Greeting's, to clarify; my question is not creating a Live USB drive or a persistence partition but creating a USB with GRUB bootloader (or other) and Kali which can be used on any machine. This is similar to running other linux OS directly from USB. I am currently running Ubuntu from a pen drive. I installed the OS (Ubuntu) and the bootloader on the pen drive and I can boot off it anywhere. Here is a video explaining the same (video is not by me: https://www.youtube.com/watch?v=fLYBXOVn6ow)
Since, Kali's installer doesn't give option to select which drive to write the booloader to and directly writes on the HDD (sda1). This means even if I partition and install Kali on a pen drive since the bootloader will be installed on the machines fixed primary drive, the USB drive will fail to boot on a different device.
I have two questions:
-
Anyone has any idea how to write bootloader to a USB drive and what parameters should be given so that it boots with Kali installed on it.
-
I am using graphic install mode for installing Kali on the USB drive, however there is no option for the install to be encrypted (Full disk encryption or at least /home folder to be encrypted). Does anyone know how can I install Kali with full disk / home folder encryption? Or enable is post install?
Thank You!
Best Answer
Install Kali into a VirtualBox VM with the USB attached as the first hard drive.

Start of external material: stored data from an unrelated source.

/-- The state with another task in focus; unchanged when there is none of that identity. -/
def State.focusTask (s : State) (id : Nat) : State :=
  if s.cur.id = id then s
  else
    match s.tasks.find? fun t => t.id == id with
    | some t => { s with cur := t, tasks := s.cur :: s.tasks.filter fun u => u.id != id }
    | none => s

/-- What some operations do on the task of an identity, with the focus as it was; nothing when there is none. -/
def State.withTask (s : State) (id : Nat) (f : State → State) : State :=
  match s.task? id with
  | none => s
  | some _ => (f (s.focusTask id)).focusTask s.cur.id

/-- A task's identity made new. -/
def State.addTask (s : State) (t : Task) : State := { s with tasks := s.tasks ++ [{ t with id := s.nextId }], nextId := s.nextId + 1 }

/-! ### Traps -/

/-- The causes a team member raises (18 R306), and the supervisor's. -/
inductive Cause where
  | illegalInstr | privilege | illegalOperand | regOverlap | bypassConflict | align | localAddr
  | maskOverflow | maskUnderflow | winSpillOverflow | winUnderflow | breakpoint
  | bufBounds | bufRights | bufOwner | pageFault | memUnavailable | localUe | nbLayout
  | phState | syncBind | syncState | collMismatch | teamEnded | taskState | taskDesc | taskAbort | hang
  | supervisor (code : BitVec 16)
  /-- An exception of the Privileged ISA on a privileged hart, by its cause number (18 R304). -/
  | hart (code : BitVec 16)
deriving DecidableEq, Repr

/-- The code of a cause (18 R306). -/
def Cause.code (c : Cause) : BitVec 16 :=
  match c with
  | .illegalInstr => 0x0001
  | .privilege => 0x0002
  | .illegalOperand => 0x0003
  | .regOverlap => 0x0004
  | .bypassConflict => 0x0005
  | .align => 0x0006
  | .localAddr => 0x0007
  | .maskOverflow => 0x0008
  | .maskUnderflow => 0x0009
  | .winSpillOverflow => 0x000A
  | .winUnderflow => 0x000B
  | .breakpoint => 0x000C
  | .bufBounds => 0x0010
  | .bufRights => 0x0011
  | .bufOwner => 0x0012
  | .pageFault => 0x0013
  | .memUnavailable => 0x0014
  | .localUe => 0x0015
  | .nbLayout => 0x0016
  | .phState => 0x0020
  | .syncBind => 0x0021
  | .syncState => 0x0022
  | .collMismatch => 0x0023
  | .teamEnded => 0x0024
  | .taskState => 0x0030
  | .taskDesc => 0x0031
  | .taskAbort => 0x0032
  | .hang => 0x0033
  | .supervisor code => code
  | .hart code => code

/-- A trap an instruction raises, with DETAIL1 and DETAIL2 of its record (18 R312). -/
structure Trap where
  cause : Cause
  d1 : Word := 0
  d2 : Word := 0
deriving DecidableEq, Repr

/-- A cause with no details. -/
def trapOf (c : Cause) : Trap := { cause := c }

/-- ALIGN, LOCAL_ADDR or a buffer cause, with its address and length (18 R312). -/
def trapAt (c : Cause) (a : Word) (len : Nat) : Trap := { cause := c, d1 := a, d2 := BitVec.ofNat 64 len }

/-- How an instruction of the agent in focus ends. -/
inductive Eff where
  /-- It completes and falls through. -/
  | done (s : State)
  /-- It completes and falls through, with the DETAIL words its STEP record carries (18 R321). -/
  | doneWith (s : State) (d1 d2 : Word)
  /-- It completes and its next PC is `pc`. -/
  | jump (s : State) (pc : Word)
  /-- It does not complete: it is blocked, and is tried again from its start. -/
  | stay (w : Wait) (s : State)
  /-- A drain cycle passes before it issues (04 R59). -/
  | drain (s : State)
  /-- It traps with no effect (04 R64). -/
  | trap (t : Trap) (s : State)
  /-- It stops the team for another reason, after completing. -/
  | ends (s : State)
deriving DecidableEq, Repr
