-- ==== Sys2Proof/Machine/VecOps.lean ====
section
/-! DEFINITION. The element computations of the vector classes: arithmetic, comparison, integer and logic, conversion, packing,
special functions, reductions, permutes and masked local accesses (10 R171-R197). -/

namespace Sys2Proof.Machine

/-- A code with its flags. -/
abbrev Elt := Nat × BitVec 6

/-! ### Landing a vector result -/

/-- Element results land on the D group of `g` registers, active elements only (08 R145). -/
def landElems (s : State) (t : Team) (o : LF) (w g lat : Nat) (rs : List Elt) : Eff :=
  .done (s.setTeam (t.land (groupWrites (t.wb + o.d.toNat) g w (t.masked o.m (rs.map (·.1)))) (t.flagsOf o.m rs) lat o))

/-- Codes without flags. -/
def plain (cs : List Nat) : List Elt := cs.map fun c => (c, 0)

/-- Whole registers land on the D group, every element written. -/
def landRegs (s : State) (t : Team) (o : LF) (lat : Nat) (rs : List V256) (flags : BitVec 6) : Eff :=
  .done (s.setTeam (t.land (rs.zipIdx.map fun vi => .v (t.wb + o.d.toNat + vi.2) vi.1 (BitVec.allOnes 256)) flags lat o))

/-- A plan of one group size with `a` and `b` as vector sources, masked elements limited to 64 (10 R167). -/
def ewPlan (o : LF) (w lat : Nat) (a b : Bool) : Plan :=
  let g := (groupRegs o)
  { gd := g, ga := if a then g else 0, gb := if b then g else 0, dest := true, ok4 := o.m == 0 || elems g w ≤ 64, lat := lat,
    entry := true }

/-! ### Class 0 -/

/-- A rounded result; a created NaN sets NV (10 R170, 03 R51). -/
def roundFp (r : Res) (draw : Nat) (v : Val × Bool) : Elt :=
  let e := roundElem r.fmt r.rm true draw v.1
  (e.1, e.2 ||| flagIf v.2 fNV)

/-- The four arithmetic operations of class 0 (10 R172). -/
def fpExact (k : Nat) (rdn : Bool) (a b d : Val) : Val × Bool :=
  match k with
  | 0 => a.add rdn b
  | 1 => a.add rdn b.flip
  | 2 => a.mul b
  | _ => Val.fma rdn a b d

/-- `vadd`, `vsub`, `vmul`, `vfma` (10 R172). -/
def fpArith (k : Nat) (o : LF) (r : Res) (s : State) : Eff :=
  let t := s.cur.team
  let g := (groupRegs o)
  let w := fmtWidth r.fmt
  let n := elems g w
  let a := elemCodes (t.group o.a.toNat g) w n
  let b := elemCodes (t.group o.b.toNat g) w n
  let d := elemCodes (t.group o.d.toNat g) w n
  let dr := t.drawn r.rm n
  let dec (l : List Nat) (i : Nat) : Val := decodeElem r.fmt (l.getD i 0)
  landElems s dr.2 o w g 5 ((List.range n).map fun i =>
    roundFp r (dr.1.getD i 0) (fpExact k (r.rm == 2) (dec a i) (dec b i) (dec d i)))

/-- A value's order with −0 below +0 (10 R173). -/
def Val.below (a b : Val) : Bool :=
  let c := a.cmp b
  c < 0 || (c == 0 && a.isZero && b.isZero && a.neg && !b.neg)

/-- `vmin` and `vmax` of two codes (10 R173). -/
def minmaxCode (f : Nat) (max : Bool) (a b : Nat) : Nat :=
  let x := decodeElem f a
  let y := decodeElem f b
  if x = .nan then (if y = .nan then (roundElem f 0 true 0 .nan).1 else b)
  else if y = .nan then a
  else if max then (if x.below y then b else a) else if y.below x then b else a

/-- Two vector sources, element by element, without flags. -/
def map2 (o : LF) (w lat : Nat) (s : State) (f : Nat → Nat → Nat) : Eff :=
  let t := s.cur.team
  let g := (groupRegs o)
  let n := elems g w
  let a := elemCodes (t.group o.a.toNat g) w n
  let b := elemCodes (t.group o.b.toNat g) w n
  landElems s t o w g lat (plain ((List.range n).map fun i => f (a.getD i 0) (b.getD i 0)))

/-- One vector source, element by element, without flags. -/
def map1 (o : LF) (w lat : Nat) (s : State) (f : Nat → Nat) : Eff :=
  let t := s.cur.team
  let g := (groupRegs o)
  landElems s t o w g lat (plain ((elemCodes (t.group o.a.toNat g) w (elems g w)).map f))

/-- The element of `vsgn` (10 R174). -/
def sgnCode (w sub a b : Nat) : Nat :=
  let h := 2 ^ (w - 1)
  let sa := a / h % 2
  let sb := b / h % 2
  let n := match sub with
    | 0 => sb
    | 1 => 1 - sb
    | 2 => (sa + sb) % 2
    | _ => 0
  a % h + n * h

/-- The condition of `vcmp` (10 R175). -/
def cmpHolds (sub : Nat) (a b : Val) : Bool :=
  if a = .nan ∨ b = .nan then sub == 3
  else
    let c := a.cmp b
    match sub with
    | 0 => c == 0
    | 1 => c < 0
    | 2 => c ≤ 0
    | _ => c != 0

/-- `vcmp` (10 R175). -/
def vecCompare (o : LF) (r : Res) (s : State) : Eff :=
  let t := s.cur.team
  let g := (groupRegs o)
  let w := fmtWidth r.fmt
  let n := elems g w
  let a := (elemCodes (t.group o.a.toNat g) w n).map (decodeElem r.fmt)
  let b := (elemCodes (t.group o.b.toNat g) w n).map (decodeElem r.fmt)
  let bits := (List.range n).foldl (fun x i =>
    if t.active o.m i && cmpHolds o.sub2 (a.getD i vZero) (b.getD i vZero) then x + 2 ^ i else x) 0
  let bad := (List.range n).any fun i => t.active o.m i && (a.getD i vZero == .nan || b.getD i vZero == .nan)
  let fl := flagIf (bad && (o.sub2 == 1 || o.sub2 == 2)) fNV
  .done ((s.setTeam (t.raise fl)).setX (fieldReg o.d) (BitVec.ofNat 64 bits))

/-- The class bit of a code (10 R176). -/
def classCode (f c : Nat) : Nat :=
  let e := ffmt f
  match e.decode c with
  | .nan => 256
  | .inf true => 1
  | .inf false => 128
  | .num n m _ => if m = 0 then (if n then 8 else 16) else if m < 2 ^ e.p then (if n then 4 else 32) else if n then 2 else 64

/-! ### Class 1 -/

/-- An element as UNS says (10 R178). -/
def asInt (w : Nat) (uns : Bool) (c : Nat) : Int := if uns then (c % 2 ^ w : Nat) else signedOf w c

/-- The range of a width (10 R178). -/
def intLo (w : Nat) (uns : Bool) : Int := if uns then 0 else -(2 ^ (w - 1))
/-- Its upper end. -/
def intHi (w : Nat) (uns : Bool) : Int := if uns then 2 ^ w - 1 else 2 ^ (w - 1) - 1

/-- A code from an exact integer. -/
def wrapInt (w : Nat) (e : Int) : Nat := (e % 2 ^ w).toNat

/-- An exact result bounded under SAT, then its low bits (10 R178). -/
def intResult (w : Nat) (uns sat : Bool) (e : Int) : Elt :=
  if sat && (e < intLo w uns || intHi w uns < e) then (wrapInt w (if e < intLo w uns then intLo w uns else intHi w uns), fSAT)
  else (wrapInt w e, 0)

/-- The exact result of `viadd`, `visub`, `vimul`, `vimulh`, `vimad` (10 R178). -/
def intExact (k w : Nat) (a b d : Int) : Int :=
  match k with
  | 0 => a + b
  | 1 => a - b
  | 2 => a * b
  | 3 => a * b / 2 ^ w
  | _ => a * b + d

/-- The arithmetic of class 1 (10 R178). -/
def intArith (k : Nat) (o : LF) (r : Res) (s : State) : Eff :=
  let t := s.cur.team
  let g := (groupRegs o)
  let w := intWidth r.fmt
  let n := elems g w
  let el (l : List Nat) (i : Nat) : Int := asInt w o.uns (l.getD i 0)
  let a := elemCodes (t.group o.a.toNat g) w n
  let b := elemCodes (t.group o.b.toNat g) w n
  let d := elemCodes (t.group o.d.toNat g) w n
  landElems s t o w g 3 ((List.range n).map fun i => intResult w o.uns o.sat (intExact k w (el a i) (el b i) (el d i)))

/-- `vshl` of one element (10 R179). -/
def shlElem (w : Nat) (uns sat : Bool) (a sh : Nat) : Elt :=
  let v := asInt w uns a
  if sat && (v != 0) && (w ≤ sh || v * 2 ^ sh < intLo w uns || intHi w uns < v * 2 ^ sh) then
    (wrapInt w (if v < 0 then intLo w uns else intHi w uns), fSAT)
  else (if w ≤ sh then 0 else wrapInt w (v * 2 ^ sh), 0)

/-- `vshr` of one element (10 R179). -/
def shrElem (w : Nat) (uns : Bool) (a sh : Nat) : Elt :=
  if uns then (if w ≤ sh then 0 else a % 2 ^ w / 2 ^ sh, 0)
  else (wrapInt w (asInt w false a / 2 ^ min sh w), 0)

/-- The shifts of class 1, by B's elements or its immediate (10 R179). -/
def shiftElems (o : LF) (r : Res) (s : State) (f : Nat → Nat → Nat → Elt) : Eff :=
  let t := s.cur.team
  let g := (groupRegs o)
  let w := intWidth r.fmt
  let n := elems g w
  let a := elemCodes (t.group o.a.toNat g) w n
  let b := if o.sub4 = 1 then [] else elemCodes (t.group o.b.toNat g) w n
  landElems s t o w g 3 ((List.range n).map fun i => f w (a.getD i 0) (if o.sub4 = 1 then o.b.toNat else b.getD i 0))

/-- `viminmax` of two codes (10 R180). -/
def iminmaxCode (w : Nat) (uns max : Bool) (a b : Nat) : Nat :=
  if max then (if asInt w uns a < asInt w uns b then b else a) else if asInt w uns b < asInt w uns a then b else a

/-- `vsel` (10 R180). -/
def vecSelect (o : LF) (r : Res) (s : State) : Eff :=
  let t := s.cur.team
  let g := (groupRegs o)
  let w := intWidth r.fmt
  let n := elems g w
  let a := elemCodes (t.group o.a.toNat g) w n
  let b := elemCodes (t.group o.b.toNat g) w n
  landElems s t o w g 3 (plain ((List.range n).map fun i => if (t.masks.headD 0).getLsbD i then a.getD i 0 else b.getD i 0))

/-! ### Class 2 -/

/-- Elements of a nested-block register: 32 for NB4 and NBI4, 16 for NBL6 (03 R45). -/
def nbPer (f : Nat) : Nat := if f = 11 then 16 else 32

/-- The blocks of a nested-block register (03 R45). -/
def nbOfReg (f : Nat) (v : V256) : List NBlock :=
  let x := v.toNat
  if f = 11 then [⟨(List.range 16).map fun i => x / 2 ^ (8 * i) % 64, x / 2 ^ 128 % 256, x / 2 ^ 136 % 256⟩]
  else (List.range 2).map fun k =>
    ⟨(List.range 16).map fun i => x / 2 ^ (4 * (16 * k + i)) % 16, x / 2 ^ (128 + 8 * k) % 256, x / 2 ^ (144 + 8 * k) % 256⟩

/-- A nested-block register from its blocks, reserved bits zero (03 R45). -/
def nbToReg (f : Nat) (bs : List NBlock) : V256 :=
  let b (k : Nat) : NBlock := bs.getD k ⟨[], 0, 0⟩
  let sum (w : Nat) (l : List Nat) : Nat := l.foldr (fun c a => a * 2 ^ w + c) 0
  if f = 11 then BitVec.ofNat 256 (sum 8 (b 0).elems + (b 0).e * 2 ^ 128 + (b 0).micro * 2 ^ 136)
  else BitVec.ofNat 256 (sum 4 (b 0).elems + sum 4 (b 1).elems * 2 ^ 64 + (b 0).e * 2 ^ 128 + (b 1).e * 2 ^ 136
    + (b 0).micro * 2 ^ 144 + (b 1).micro * 2 ^ 152)

/-- Whether a conversion end is a nested-block format. -/
def isNb (f : Nat) : Bool := f == 9 || f == 10 || f == 11

/-- The exact value of an element of a conversion source: integer codes 0 and 1 when `int` (10 R182). -/
def cvtDecode (f : Nat) (int : Bool) (c : Nat) : Val :=
  if int then intVal (signedOf (fmtWidth f) c) else decodeElem f c

/-- An exact value in a conversion's destination format (10 R182). -/
def cvtRound (f : Nat) (int : Bool) (r : Res) (draw : Nat) (v : Val) : Elt :=
  if int then
    let w := fmtWidth f
    let i := roundInt (intLo w false) (intHi w false) r.rm draw v
    (wrapInt w i.1, i.2)
  else roundElem f r.rm r.ovf draw v

/-- Registers of the narrower group of a conversion; 0 when it would be less than one (10 R182). -/
def narrowRegs (g wn ww : Nat) : Nat := g * wn / ww

/-- The plan of a conversion between widths `ws` and `wd`, the wider one taking GRP (10 R182). -/
def cvtPlan (o : LF) (ws wd : Nat) (ok4 ok5 : Bool) : Plan :=
  let g := (groupRegs o)
  let gs := if ws < wd then narrowRegs g ws wd else g
  let gd := if wd < ws then narrowRegs g wd ws else g
  { gd := gd, ga := gs, dest := true, ok4 := ok4 && gs != 0 && gd != 0 && (o.m == 0 || elems gd wd ≤ 64), ok5 := ok5,
    lat := 4, entry := true }

/-- Whether `vcvt`'s source and destination are integers (10 R181). -/
def srcInt (o : LF) : Bool := o.sub2 / 2 == 1
/-- The destination. -/
def dstInt (o : LF) : Bool := o.sub2 % 2 == 1

/-- The plan of `vcvt` (10 R181, R182). -/
def vcvtPlan (o : LF) (r : Res) : Plan :=
  let src := o.b.toNat
  cvtPlan o (fmtWidth src) (fmtWidth r.fmt)
    (src < 13 && (!(srcInt o) || src < 2) && (!(dstInt o) || r.fmt < 2) && (o.m == 0 || !(isNb src || isNb r.fmt))) true

/-- The values of the source group of a conversion (10 R182). -/
def cvtSource (f : Nat) (int : Bool) (regs : List V256) (n : Nat) : List Val :=
  if isNb f then regs.flatMap fun v => (nbOfReg f v).flatMap fun b => (List.range 16).map fun i => b.value f i
  else (elemCodes regs (fmtWidth f) n).map (cvtDecode f int)

/-- Values formed into nested-block registers (03 R46). -/
def blocksOf (r : Res) (draws : List Nat) (vs : List Val) : List (NBlock × List (BitVec 6)) :=
  (List.range (vs.length / 16)).map fun k =>
    blockRound r.fmt r.rm r.ovf ((draws.drop (16 * k)).take 16) ((vs.drop (16 * k)).take 16)

/-- The flags that the elements of some blocks raise. -/
def blocksFlags (bs : List (NBlock × List (BitVec 6))) : BitVec 6 := bs.foldl (fun f b => b.2.foldl (fun f x => f ||| x) f) 0

/-- A nested block with a NaN made canonical (10 R182). -/
def NBlock.canon (b : NBlock) : NBlock := if b.e = 0xFF then nanBlock else b

/-- Blocks laid out in registers, two or one in each (03 R45). -/
def nbRegs (f : Nat) (bs : List NBlock) : List V256 :=
  let per := if f = 11 then 1 else 2
  (List.range (bs.length / per)).map fun k => nbToReg f ((bs.drop (per * k)).take per)

/-- `vcvt` (10 R182). Equal nested-block formats return their blocks, one that is a NaN in the form of 03 R46 (log 18). -/
def convert (o : LF) (r : Res) (s : State) : Eff :=
  let t := s.cur.team
  let src := o.b.toNat
  let p := vcvtPlan o r
  let wd := fmtWidth r.fmt
  let n := elems p.gd wd
  let regs := t.group o.a.toNat p.ga
  let dr := t.drawn r.rm n
  if isNb r.fmt then
    if src = r.fmt then
      landRegs s dr.2 o 4 (regs.map fun v => nbToReg r.fmt ((nbOfReg r.fmt v).map NBlock.canon)) 0
    else
      let bs := blocksOf r dr.1 (cvtSource src (srcInt o) regs n)
      landRegs s dr.2 o 4 (nbRegs r.fmt (bs.map (·.1))) (blocksFlags bs)
  else
    let vs := cvtSource src (srcInt o) regs n
    landElems s dr.2 o wd p.gd 4 ((List.range n).map fun i => cvtRound r.fmt (dstInt o) r (dr.1.getD i 0) (vs.getD i vZero))

/-- The bytes of a group (10 R184). -/
def groupBytes (regs : List V256) : List Byte := regs.flatMap fun v => (List.range 32).map fun i => byteOf v i

/-- Bytes laid out in registers. -/
def bytesGroup (g : Nat) (bs : List Byte) : List V256 :=
  (List.range g).map fun k => BitVec.ofNat 256 (leNat ((bs.drop (32 * k)).take 32))

/-- Four 6-bit codes for each three bytes (03 R38). -/
def pack6 (cs : List Nat) : List Byte :=
  (List.range (cs.length / 4)).flatMap fun j =>
    leBytes 3 ((List.range 4).foldr (fun n a => a * 64 + cs.getD (4 * j + n) 0 % 64) 0)

/-- The 6-bit codes of packed bytes (03 R38). -/
def unpack6 (bs : List Byte) : List Nat :=
  (List.range (bs.length / 3)).flatMap fun j =>
    let v := leNat ((bs.drop (3 * j)).take 3)
    (List.range 4).map fun n => v / 64 ^ n % 64

/-- Two 4-bit codes a byte (03 R38). -/
def pack4 (cs : List Nat) : List Byte :=
  (List.range (cs.length / 2)).map fun j => BitVec.ofNat 8 (cs.getD (2 * j) 0 % 16 + 16 * (cs.getD (2 * j + 1) 0 % 16))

You can attach the USB to VirtualBox following this guide: Using a Physical Hard Drive with a VirtualBox VM
I have done this with Ubuntu 14.04 and it works quite well. The installation is bootable on most systems.
Addendum:
I'm going to elaborate, because I think this is a much overlooked solution...
I was asking myself this question over a year ago. I began with the persistence partition. To me, it felt like a convoluted, unnecessary hoop-jumping exercise to have the appearance of a system on a stick.
By installing directly to the USB stick through virtualbox, you won't have to partition a specific amount of space for the persistence volume; you are creating a fully bootable stick with full read and write access everywhere, as if the stick were a normal ssd drive.